More strikes and protests are likely if inflation cannot be tackled quickly and the government’s austerity efforts do not produce tangible results. President Macri claimed that the violence between rival fans of the two main football clubs in Buenos Aires, which resulted in the final of Latin America’s continental championship, the Copa Libertadores, being moved to Madrid, was the result of the Kirchner administration’s ‘connivance’ with football hooligans. In December, security minister Patricia Bullrich broadened the circumstances in which the security forces are authorised to use lethal force. Although the move has been widely criticised, Macri is aware that many voters list personal insecurity as a main concern, and he may choose Bullrich as his running mate this year.
TREND ▲ OUTLOOK ►
Fourteen people were arrested in November following two bomb attacks in Buenos Aires using homemade explosives. One bomb exploded at the Recoleta cemetery and a second was thrown at the home of the federal judge who is heading the corruption investigation of Fernandez de Kirchner. Small-scale bombings, usually on targets such as bank branches, have continued over the years although there has been no major terrorist attack since 1994. The G20 summit held in the city in December passed off without incident amid tight security.

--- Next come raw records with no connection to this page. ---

-- ==== Sys2Proof/Machine/Hitch.lean ====
section
/-! DEFINITION. Hitches (R148 to R157): publications, master extrapolation, ratio and cam, engage checks and the blend. -/

namespace Sys2Proof.Machine

open F32 (add sub mul fma fms div sqrt)

def State.ax (s : State) (n : Nat) : Ax := SMap.get (fun _ => {}) s.axes n
def State.setAx (s : State) (n : Nat) (x : Ax) : State := { s with axes := SMap.put (fun _ => {}) s.axes n x }
def State.modAx (s : State) (n : Nat) (f : Ax → Ax) : State := s.setAx n (f (s.ax n))

/-! ## Modes and kinds (R183) -/

def mOff : Nat := 0
def mHold : Nat := 1
def mProfile : Nat := 2
def mVelocity : Nat := 3
def mHitch : Nat := 4
def mTorque : Nat := 5
def mIdent : Nat := 6
def mStep : Nat := 7
def mValve : Nat := 8
def kUnused : Nat := 0
def kNetwork : Nat := 1
def kLocal : Nat := 2
def kVirtual : Nat := 3

/-- CTRL_ACT.MODE of an axis. -/
def State.mode (s : State) (n : Nat) : Nat := s.fa (R.AX_CTRL_MODE n)
def State.axKind (s : State) (n : Nat) : Nat := s.fa (R.AX_CTRL_KIND n)
/-- The rate exponent k (R88). -/
def State.rateK (s : State) (n : Nat) : Nat := s.fa (R.AX_CTRL_RATE n)
def State.owner (s : State) (n : Nat) : Nat := s.f (R.AX_OWNER_DOM n)

/-- The hardware writes the active MODE and its staged copy (R182). -/
def State.setMode (s : State) (n m : Nat) : State := s.setBoth (R.AX_CTRL_MODE n) m

/-- A signed 64-bit register pair. -/
def State.s64 (s : State) (lo hi : Fld) : Int := i64 (s.f64 lo hi)
def State.s64a (s : State) (lo hi : Fld) : Int := i64 (s.f64a lo hi)

/-- X_ACT (R102). -/
def State.xAct (s : State) (n : Nat) : Int := s.s64 (R.AX_X_ACT_LO n) (R.AX_X_ACT_HI n)

/-! ## Publications (R148, R196) -/

structure Pub where
  cyc : Nat
  s : Nat
  refOk : Bool
  actOk : Bool
  ref : Kin
  act : Kin
  deriving DecidableEq, Repr

def State.pub (s : State) (n i : Nat) : Pub :=
  { cyc := s.f (R.AX_PUB_CYC n i), s := s.f (R.AX_PUB_S n i), refOk := s.on (R.AX_PUB_FLAGS_REF_VALID n i),
    actOk := s.on (R.AX_PUB_FLAGS_ACT_VALID n i),
    ref := ⟨s.s64 (R.AX_PUB_REF_X_LO n i) (R.AX_PUB_REF_X_HI n i), s.w (R.AX_PUB_REF_V n i), s.w (R.AX_PUB_REF_A n i)⟩,
    act := ⟨i64 (s.s64 (R.AX_PUB_ACT_X_LO n i) (R.AX_PUB_ACT_X_HI n i) * 65536), s.w (R.AX_PUB_ACT_V n i), 0⟩ }

/-- A new publication overwrites the older and flips PUB_NEW (R196). ACT x is X_ACT in counts. -/
def State.publish (s : State) (n cyc st : Nat) (refOk actOk : Bool) (ref : Kin) (xAct : Int) (vMeas : Word) : State :=
  let i := 1 - s.f (R.AX_PUB_NEW n)
  let s := (s.set (R.AX_PUB_CYC n i) cyc).set (R.AX_PUB_S n i) st
  let s := s.set64 (R.AX_PUB_REF_X_LO n i) (R.AX_PUB_REF_X_HI n i) ref.x
  let s := (s.set (R.AX_PUB_REF_V n i) ref.v.toNat).set (R.AX_PUB_REF_A n i) ref.a.toNat
  let s := s.set64 (R.AX_PUB_ACT_X_LO n i) (R.AX_PUB_ACT_X_HI n i) xAct
  let s := s.set (R.AX_PUB_ACT_V n i) vMeas.toNat
  let s := (s.setB (R.AX_PUB_FLAGS_REF_VALID n i) refOk).setB (R.AX_PUB_FLAGS_ACT_VALID n i) actOk
  s.set (R.AX_PUB_NEW n) i

/-- The newest publication of `m` whose cycle is before `n` (R149). -/
def State.usablePub (s : State) (m n : Nat) : Option Pub :=
  let i := s.f (R.AX_PUB_NEW m)
  let a := s.pub m i
  let b := s.pub m (1 - i)
  if dt a.cyc n < 0 then some a else if dt b.cyc n < 0 then some b else none

/-- The publication a follower of `m` uses at cycle `n`, unless the master is lost (R151). -/
def State.masterPub (s : State) (m n : Nat) (useAct : Bool) : Option Pub :=
  match s.usablePub m n with
  | none => none
  | some p =>
    if dt p.cyc n < -(2 ^ (s.rateK m + 2) : Int) then none
    else if !(if useAct then p.actOk else p.refOk) then none
    else if !useAct && s.mode m == mOff then none
    else some p

/-- Extrapolation of a publication `ns` after its S (R149). -/
def extrapolate (p : Pub) (useAct : Bool) (ns : Int) : FM Kin := do
  let k := if useAct then p.act else p.ref
  let τ ← secs ns
  let h ← mul F32.half k.a
  let h ← fma h τ k.v
  let d ← mul h τ
  let x ← fixedOf d
  let v ← fma k.a τ k.v
  pure ⟨k.x + x, v, k.a⟩

/-! ## Ratio and cam (R152 to R154) -/

def State.hitchCfg (s : State) (n : Nat) : HitchCfg :=
  { cam := s.onA (R.AX_HITCH_CTRL_TYPE n), master := s.fa (R.AX_HITCH_CTRL_MASTER n),
    num := i32 (s.fa (R.AX_HITCH_NUM n)), den := s.fa (R.AX_HITCH_DEN n),
    addr := s.fa (R.AX_CAM_ADDR_LO n) + 2 ^ 32 * s.fa (R.AX_CAM_ADDR_HI n) }

def State.mOfs (s : State) (n : Nat) : Int := s.s64a (R.AX_M_OFS_LO n) (R.AX_M_OFS_HI n)
def State.sOfsReg (s : State) (n : Nat) : Int := s.s64a (R.AX_S_OFS_LO n) (R.AX_S_OFS_HI n)

def camNpts (s : State) (a : Nat) : Nat := s.rd (a + 4) 2
def camPeriod (s : State) (a : Nat) : Nat := s.rd (a + 8) 4
def camY (s : State) (a i : Nat) : Word := toW (s.rd (a + 32 + 8 * i) 4)
def camS (s : State) (a i : Nat) : Word := toW (s.rd (a + 36 + 8 * i) 4)

/-- The quotient of two naturals, converted once with truncation (R105, R154). -/
def quotW (a b : Nat) : FM Word := F32.round false (a * 2 ^ 80 / b) (-80)

/-- Interpolation between two points (R154 steps 5 and 6): Y, Y' and Y''. -/
def camInterp (cubic : Bool) (u h y0 s0 y1 s1 : Word) : FM (Word × Word × Word) := do
  if !cubic then
    let d ← sub y1 y0
    let y ← fma u d y0
    let yp ← div d h
    pure (y, yp, 0)
  else
    let k (n : Int) : Word := F32.val (F32.ofInt n)
    let u2 ← mul u u
    let u3 ← mul u2 u
    let t ← mul (k 2) u3
    let c1 ← fms (k 3) u2 t
    let c1 ← add c1 F32.one
    let c2 ← fms (k 2) u2 u3
    let c2 ← add c2 u
    let t ← mul (k 3) u2
    let c3 ← fms (k 2) u3 t
    let c4 ← fms u u u3
    let y ← mul c1 y0
    let t ← mul c2 h
    let y ← fma t s0 y
    let y ← fma c3 y1 y
    let t ← mul c4 h
    let y ← fma t s1 y
    let dy ← sub y0 y1
    let t ← mul (k 6) u2
    let d1 ← fms (k 6) u t
    let t ← mul (k 3) u2
    let d2 ← fms (k 4) u t
    let d2 ← add d2 F32.one
    let d3 ← fms (k 2) u t
    let p ← mul d1 dy
    let t ← mul d2 h
    let p ← fma t s0 p
    let t ← mul d3 h
    let p ← fma t s1 p
    let yp ← div p h
    let f1 ← fma (k 12) u (F32.neg (k 6))
    let f2 ← fma (k 6) u (F32.neg (k 4))
    let f3 ← fma (k 6) u (F32.neg (k 2))
    let q ← mul f1 dy
    let t ← mul f2 h
    let q ← fma t s0 q
    let t ← mul f3 h
    let q ← fma t s1 q
    let hh ← mul h h
    let ypp ← div q hh
    pure (y, yp, ypp)

/-- The hitch at a master state, with S_OFS in use `sOfs` (16 fractional bits): R152, R154. -/
def State.hitchAt (s : State) (n : Nat) (c : HitchCfg) (sOfs : Int) (m : Kin) : FM Kin := do
  let w := m.x - s.mOfs n * 65536
  if !c.cam then
    let x := sOfs + Int.tdiv (c.num * w) c.den
    let fn ← F32.ofInt c.num
    let fd ← F32.ofInt c.den
    let r ← div fn fd
    let v ← mul r m.v
    let a ← mul r m.a
    pure ⟨i64 x, v, a⟩
  else
    let per := camPeriod s c.addr
    let np := camNpts s c.addr
    let p16 : Int := (per : Int) * 65536
    let turns := w / p16
    let θ := w - turns * p16
    let i := (θ * np / p16).toNat
    let rem := (θ * np - i * p16).toNat
    let u ← quotW rem (per * 65536)
    let fp ← F32.ofInt per
    let fnp ← F32.ofInt np
    let h ← div fp fnp
    let rise := i32 (s.rd (c.addr + 12) 4)
    let yEnd ← (do
      let fr ← F32.ofInt rise
      add (camY s c.addr 0) fr)
    let last := i + 1 == np
    let y1 := if last then yEnd else camY s c.addr (i + 1)
    let s1 := if last then camS s c.addr 0 else camS s c.addr (i + 1)
    let (y, yp, ypp) ← camInterp (s.rd (c.addr + 6) 1 != 0) u h (camY s c.addr i) (camS s c.addr i) y1 s1
    let yx ← fixedOf y
    let v ← mul yp m.v
    let vv ← mul m.v m.v
    let t ← mul ypp vv
    let a ← fma yp m.a t
    pure ⟨i64 (sOfs + turns * rise * 65536 + yx), v, a⟩

/-- The checks of a cam table at engage (R153). -/
def State.camOk (s : State) (d a : Nat) : Bool :=
  let np := camNpts s a
  a % 16 == 0 && s.engOk islDSP d a 32 .read && s.rd a 4 == 0x314D4143 && 4 ≤ np && np ≤ 4096 && s.rd (a + 6) 1 ≤ 1 &&
    np ≤ camPeriod s a && s.engOk islDSP d a (32 + 8 * np) .read &&
    crc32 (s.bytes (a + 32) (8 * np)) == s.rd (a + 16) 4 &&
    (List.range np).all (fun i => F32.isFinite (camY s a i) && F32.isFinite (camS s a i))

/-- The masters above axis `n`, followed while they run a hitch, at most `fuel` of them (R150). -/
def State.masters (s : State) : Nat → Nat → List Nat
  | 0, _ => []
  | fuel + 1, n =>
    let m := s.fa (R.AX_HITCH_CTRL_MASTER n)
    if s.mode m == mHitch then m :: s.masters fuel m else [m]

/-- Read rights of a domain on an axis slot (R178). -/
def State.axReadable (s : State) (d n : Nat) : Bool := s.axRight d (R.AX_CTRL n) false

/-- ENG_AT of an AT engage on a cam hitch is not less than MPERIOD (R192). -/
def State.engAtBad (s : State) (n : Nat) : Bool :=
  s.onA (R.AX_HITCH_CTRL_TYPE n) && s.onA (R.AX_HITCH_CTRL_ENG_MODE n) &&
    camPeriod s (s.hitchCfg n).addr ≤ s.fa (R.AX_ENG_AT n)

/-- Engage is refused (R150, R192). -/
def State.engageRefused (s : State) (n : Nat) : Bool :=
  let c := s.hitchCfg n
  let ms := s.masters 6 n
  c.master == n || ms.contains n || 4 < ms.length || !s.axReadable (s.owner n) c.master ||
    s.axisDom c.master != s.axisDom n || (s.onA (R.AX_HITCH_CTRL_ENG_MODE n) && !c.cam) ||
    (c.cam && !s.camOk (s.owner n) c.addr) || s.engAtBad n

/-- The master phase has passed `p` counts between two positions less M_OFS, in the direction of motion (R155, R157). -/
def passed (per p : Nat) (w0 w1 : Int) : Bool :=
  let q : Int := (per : Int) * 65536
  let e : Int := (p : Int) * 65536
  if w0 ≤ w1 then decide ((w0 - e) / q < (w1 - e) / q)
  else decide ((e - w0) / q < (e - w1) / q)

/-! ## The blend (R156) -/

/-- p at a master state, before its clamp, and whether it has reached 1. -/
def blendP (h : HitchSt) (dist : Word) (m : Kin) : FM Word := do
  let d ← countsOf (m.x - h.xme)
  let d := if h.neg then F32.neg d else d
  div d dist

/-- The reference while the engage blend runs: `k` is the hitch's own state at the master state `m`. -/
def blendAt (h : HitchSt) (dist : Word) (m k : Kin) : FM Kin := do
  let c (n : Int) : Word := F32.val (F32.ofInt n)
  let travel ← countsOf (m.x - h.xme)
  let fr ← mul h.rho travel
  let frx ← fixedOf fr
  let xFree := h.xe + frx
  let vFree ← mul h.rho m.v
  let aFree ← mul h.rho m.a
  let p ← blendP h dist m
  let p := F32.clamp p 0 F32.one
  let sv := if h.neg then F32.neg m.v else m.v
  let p1 ← div sv dist
  let sa := if h.neg then F32.neg m.a else m.a
  let p2 ← div sa dist
  let pp ← mul p p
  let ppp ← mul pp p
  let t ← mul (c 6) pp
  let t ← fms (c 15) p t
  let t ← add t (c 10)
  let b ← mul ppp t
  let omp ← sub F32.one p
  let omp2 ← mul omp omp
  let t ← mul (c 30) pp
  let b1 ← mul t omp2
  let t ← mul (c 60) p
  let t ← mul t omp
  let om2 ← fms (c 2) p F32.one
  let b2 ← mul t om2
  let Δ ← countsOf (k.x - xFree)
  let bx ← mul b Δ
  let bxx ← fixedOf bx
  let dv ← sub k.v vFree
  let v ← fma b dv vFree
  let t ← mul b1 p1
  let v ← fma t Δ v
  let da ← sub k.a aFree
  let a ← fma b da aFree
  let t ← mul (c 2) b1
  let t ← mul t p1
  let a ← fma t dv a
  let p11 ← mul p1 p1
  let t ← mul b2 p11
  let t ← fma b1 p2 t
  let a ← fma t Δ a
  pure ⟨i64 (xFree + bxx), v, a⟩

end Sys2Proof.Machine
end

Concern about the independence of the central bank, together with more general worries about the economy, led to a major sell-off of Argentine assets and saw the peso lose almost half of its value against the dollar during the first three quarters of 2018. A subsequent recovery following a rise in interest rates to 72% has steadied the situation, but the lack of confidence in the peso will see rates remain high even as real wages and domestic purchasing power continue to fall.

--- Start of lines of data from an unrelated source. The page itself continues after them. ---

/-- "Gang kinds" for the gang led by channel 4q (R349). -/
def State.gangOk (s : State) (q : Nat) (v : Nat → Nat) : Bool :=
  let c := 4 * q
  let lead := fv v (R.PC_CTRL_AXEN c) == 1 && s.axKind (fv v (R.PC_CTRL_AXIS c)) == kLocal
  match fv v (R.PC_STP_CTRL_GANG c) with
  | 1 =>
    lead && (List.range 4).all (fun i => fv v (R.PC_CTRL_MODE (c + i)) == 5 && (i == 0 || fv v (R.PC_CTRL_AXEN (c + i)) == 0)) &&
      fv v (R.PC_CHP_CTRL_EN c) == 1 && fv v (R.PC_CHP_CTRL_EN (c + 2)) == 1
  | 2 =>
    lead && (List.range 3).all (fun i =>
      fv v (R.PC_CTRL_MODE (c + i)) == 2 && fv v (R.PC_CTRL_COMPL (c + i)) == 1 && fv v (R.PC_CTRL_SYNC (c + i)) == 1 &&
        fv v (R.PC_CTRL_DIV (c + i)) == fv v (R.PC_CTRL_DIV c) && fv v (R.PC_PHASE (c + i)) == fv v (R.PC_STP_LAPH c) &&
        (i == 0 || fv v (R.PC_CTRL_AXEN (c + i)) == 0))
  | _ => true

/-- The checks of one channel's set in a view of the registers (R326). The fourth channel of a brushless gang is free of it. -/
def State.pcSetOk (s : State) (c : Nat) (v : Nat → Nat) : Bool :=
  s.pcRangesOk c v && s.pcAxenOk c v && s.pcGroupOk c v && pcAdcOk c v &&
    (s.gangOk (c / 4) v || (c % 4 == 3 && fv v (R.PC_STP_CTRL_GANG (c - 3)) == 2 && s.gangKind (c / 4) != 1))

/-- The view in which the channels of `cs` have their staged sets and all others their active ones. A set that waits for its
period start counts as active. -/
def State.pcView (s : State) (cs : List Nat) (a : Nat) : Nat :=
  let c := (a - 0x10100000) / 0x100
  if cs.contains c then s.reg a
  else
    match (s.chan c).next with
    | some l => (match l.find? (fun w => w.1 == a) with | some w => w.2.toNat | none => s.actReg a)
    | none => s.actReg a

/-- The words become the channel's active set (R326). -/
def State.pcActivate (s : State) (l : List (Nat × Word)) : State :=
  forEach l (fun (w : Nat × Word) s => s.setActReg w.1 w.2.toNat) s

/-- A passing set waits for the next period start; a change of MODE, SYNC, DIV or PHASE ends the period at the boundary, and
the channel is Z until the first period of the new carrier. VALVE parameters reach the next shot (R326). A channel that is
not enabled has no period: its set is active at once (notes/assumptions/1301.md). -/
def State.pcAccept (s : State) (c : Nat) (l : List (Nat × Word)) : State :=
  let v (a : Nat) : Nat := match l.find? (fun w => w.1 == a) with | some w => w.2.toNat | none => s.actReg a
  let changed := fv v (R.PC_CTRL_MODE c) != s.fa (R.PC_CTRL_MODE c) || fv v (R.PC_CTRL_SYNC c) != s.fa (R.PC_CTRL_SYNC c) ||
    fv v (R.PC_CTRL_DIV c) != s.fa (R.PC_CTRL_DIV c) || fv v (R.PC_PHASE c) != s.fa (R.PC_PHASE c)
  if changed then
    let s := (s.pcActivate l).modChan c (fun x => { x with next := none, follow := false, zHold := true, edges := [],
                                                             reqH := false, reqL := false, k := 0, extAt := none,
                                                             held := false })
    s.evalAround c
  else if s.pcMode c == 4 || !s.on (R.PC_CTRL_EN c) then (s.pcActivate l).evalAround c
  else (s.modChan c (fun x => { x with next := some l })).rejudge c

/-- The channels of `cs` whose sets pass beside those of the others that pass; a set that fails counts no more for the rest, which
are judged again, at most `fuel` times (R326, R349). -/
def State.pcPass (s : State) : Nat → List Nat → List Nat
  | 0, cs => cs.filter (fun c => s.pcSetOk c (s.pcView cs))
  | fuel + 1, cs =>
    let good := cs.filter (fun c => s.pcSetOk c (s.pcView cs))
    if good.length = cs.length then cs else s.pcPass fuel good

/-- The commits requested of the channels at the boundary of cycle `n` (R326, R349). -/
def State.chanBoundary (s : State) (n : Nat) : State :=
  let cs := (List.range 64).filter (fun c => s.on (R.PC_CMT_GO c))
  if cs.isEmpty then s
  else
    let good := s.pcPass 64 cs
    forEach cs (fun c s =>
      let s := s.clr (R.PC_CMT_GO c)
      if good.contains c then (s.set (R.PC_CMT_CYC c) n).pcAccept c ((pcStaged c).map (fun a => (a, toW (s.reg a))))
      else s.raise (R.PC_STAT_CFGERR c)) s

/-- A knot WRITE takes one staged register of a channel alone (R201, R326); the answer is false for a state refusal. -/
def State.pcTakeOne (s : State) (a : Nat) : Bool × State :=
  let c := (a - 0x10100000) / 0x100
  let v (b : Nat) : Nat := if b = a then s.reg a else s.pcView [] b
  if s.pcSetOk c v then
    let base := ((s.chan c).next).getD []
    (true, s.pcAccept c (base.filter (fun w => w.1 != a) ++ [(a, toW (s.reg a))]))
  else (false, s.raise (R.PC_STAT_CFGERR c))

/-- RWS registers of a group (R348). -/
def hgStaged (g : Nat) : List Nat := [R.HG_CTRL g, R.HG_IBUDGET_W g, R.HG_CPCFG g]

/-- The checks of a group's set (R339, R348). -/
def State.hgSetOk (s : State) (g : Nat) (v : Nat → Nat) : Bool :=
  let h := 16 * (g / 4) + fv v (R.HG_CTRL_HSCH g)
  fv v (R.HG_CTRL_POLICY g) ≤ 2 && s.pcMode h == 4 && s.fa (R.PC_VCFG_ROLE h) == 2

def State.hgTake (s : State) (g : Nat) (l : List Nat) : Bool × State :=
  let v (a : Nat) : Nat := if l.contains a then s.reg a else s.actReg a
  if s.hgSetOk g v then (true, (forEach l (fun a s => s.take a) s).syncGroup g) else (false, s.raise (R.HG_STAT_CFGERR g))

def State.groupBoundary (s : State) (n : Nat) : State :=
  forN 16 (fun g s =>
    if s.on (R.HG_CMT_GO g) then
      let (ok, s) := (s.clr (R.HG_CMT_GO g)).hgTake g (hgStaged g)
      if ok then s.set (R.HG_CMT_CYC g) n else s
    else s) s

/-! ## Shots (R336 to R342) -/

/-- A write of SHOT_D (R336). -/
def State.shotPush (s : State) (c d : Nat) : State :=
  let x := s.chan c
  if 8 ≤ x.queue.length || s.fa (R.PC_VCFG_ROLE c) == 2 then
    (s.raise (R.PC_SHOT_STAT_OVF c)).pcReport c 8 clsWarn
  else if d = 0 then s
  else ((s.setChan c { x with queue := x.queue ++ [(s.f (R.PC_SHOT_T_T_ON c), d)] }).syncShots c).shotHeads c

def State.shotFlush (s : State) (c : Nat) : State :=
  (s.modChan c (fun x => { x with queue := [], deferred := none })).syncShots c

/-- The active shot ends now (R336, R337): the channel goes to Z, the group is told. During a freeze its end is remembered
(R343, R345). -/
def State.shotStop (s : State) (c : Nat) : State :=
  if s.on (R.PC_STAT_FROZEN c) then s.modChan c (fun x => { x with endMissed := x.shot.isSome })
  else ((s.dropShot c).evalAround c).evalHigh (s.chan c).shot

/-- The axis of a valve channel leaves VALVE: its shot ends and its queue is flushed (R338). -/
def State.valveLeave (s : State) (n : Nat) : State :=
  match s.axisChan n with
  | none => s
  | some c => if s.pcMode c == 4 then (s.shotStop c).shotFlush c else s

/-- Shots of a channel may start: VALVE, and the axis it serves in VALVE (R338). -/
def State.shotsRun (s : State) (c : Nat) : Bool :=
  s.pcMode c == 4 && (!s.onA (R.PC_CTRL_AXEN c) || s.mode (s.pcAxis c) == mValve)

/-- The shot starts at stamp `t` with the active values (R337). -/
def State.shotBegin (s : State) (c t d : Nat) : State :=
  let h : Shot := { ton := t, dur := d, vpeak := s.fa (R.PC_VPEAK c), per := s.fa (R.PC_PER c), vhold := s.fa (R.PC_VHOLD c),
                    minp := s.fa (R.PC_MINP c), fw := s.onA (R.PC_VCFG_FW c), ipeak := s.fa (R.PC_VIMAX_IPEAK c),
                    ihold := s.fa (R.PC_VIMAX_IHOLD c), role := s.fa (R.PC_VCFG_ROLE c), hg := s.fa (R.PC_VCFG_HG c),
                    hs := s.hsChan (s.fa (R.PC_VCFG_HG c)) }
  ((s.modChan c (fun x => { x with shot := some h, deferred := none, edges := [] })).syncShots c).evalAround c

/-- The group is ready (R339); the pump monitor's level is an outside input. -/
def State.groupReady (s : State) (g : Nat) : Bool :=
  let h := s.hsChan g
  s.on (R.HG_CTRL_EN g) && s.on (R.PC_CTRL_EN h) && bits (s.reg (R.PC_STAT h)) 6 0 == 0 && !s.on (R.HG_STAT_CPF g) &&
    (!s.on (R.HG_CTRL_CPEN g) || s.input (hgPin g 1))

/-- The current of the other active shots plus the new one's IPEAK (R340). -/
def State.groupCurrent (s : State) (g c : Nat) : Nat :=
  ((s.activeMembers g).filterMap (fun d => if d = c then none else (s.chan d).shot)).foldl
    (fun a h => a + (if h.hold then h.ihold else h.ipeak)) (s.fa (R.PC_VIMAX_IPEAK c))

/-- A flag of R340 in both the channel's SHOT_STAT and HG.STAT, its counter and its record. -/
def State.groupFlag (s : State) (g : Nat) (a b n : Fld) (ev : Nat) : State :=
  (((s.raise a).raise b).count n).hgReport g ev clsInfo

/-- Group admission of a member shot that reaches its start (R340). -/
def State.admitShot (s : State) (c g t d : Nat) : State :=
  if !s.groupReady g then
    (s.groupFlag g (R.PC_SHOT_STAT_GNRDY c) (R.HG_STAT_GNRDY g) (R.HG_GNRDY_CNT g) 4).burn
  else
    let s := s.burn
    let busy := !(s.activeMembers g).isEmpty
    let defer (s : State) : State :=
      if busy then
        ((s.groupFlag g (R.PC_SHOT_STAT_DEF c) (R.HG_STAT_DEFER g) (R.HG_DEFER_CNT g) 1).modChan c
          (fun x => { x with deferred := some (t, d) })).syncShots c
      else s.shotBegin c t d
    let reject (s : State) : State :=
      if busy then s.groupFlag g (R.PC_SHOT_STAT_REJ c) (R.HG_STAT_REJECT g) (R.HG_REJECT_CNT g) 2 else s.shotBegin c t d
    match s.fa (R.HG_CTRL_POLICY g) with
    | 0 =>
      let lim := s.fa (R.HG_IBUDGET g)
      if lim = 0 || s.groupCurrent g c ≤ lim then s.shotBegin c t d
      else
        let s := s.groupFlag g (R.PC_SHOT_STAT_BUDGET c) (R.HG_STAT_BUDGET g) (R.HG_BUDGET_CNT g) 3
        if s.onA (R.HG_CTRL_BUDFB g) then reject s else defer s
    | 1 => defer s
    | _ => reject s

In November, Standard & Poor’s cut its rating for Argentina from B+ to B on the deteriorating debt profile, while Fitch downgraded its outlook from stable to negative. The IMF expects the debt-to-GDP ratio of 81% in 2018 to fall slightly to 73% by the end of 2019. Foreign currency debt ended 2018 around 77%, compared to 68% a year earlier, but could reach 99% in the event of a foreign exchange shock. Despite these figures, there has been no immediate panic as the IMF will be covering the government's financing needs during 2019. However, once current IMF funding is exhausted by 2020, doubts will quickly re-emerge over the country’s repayment capacity.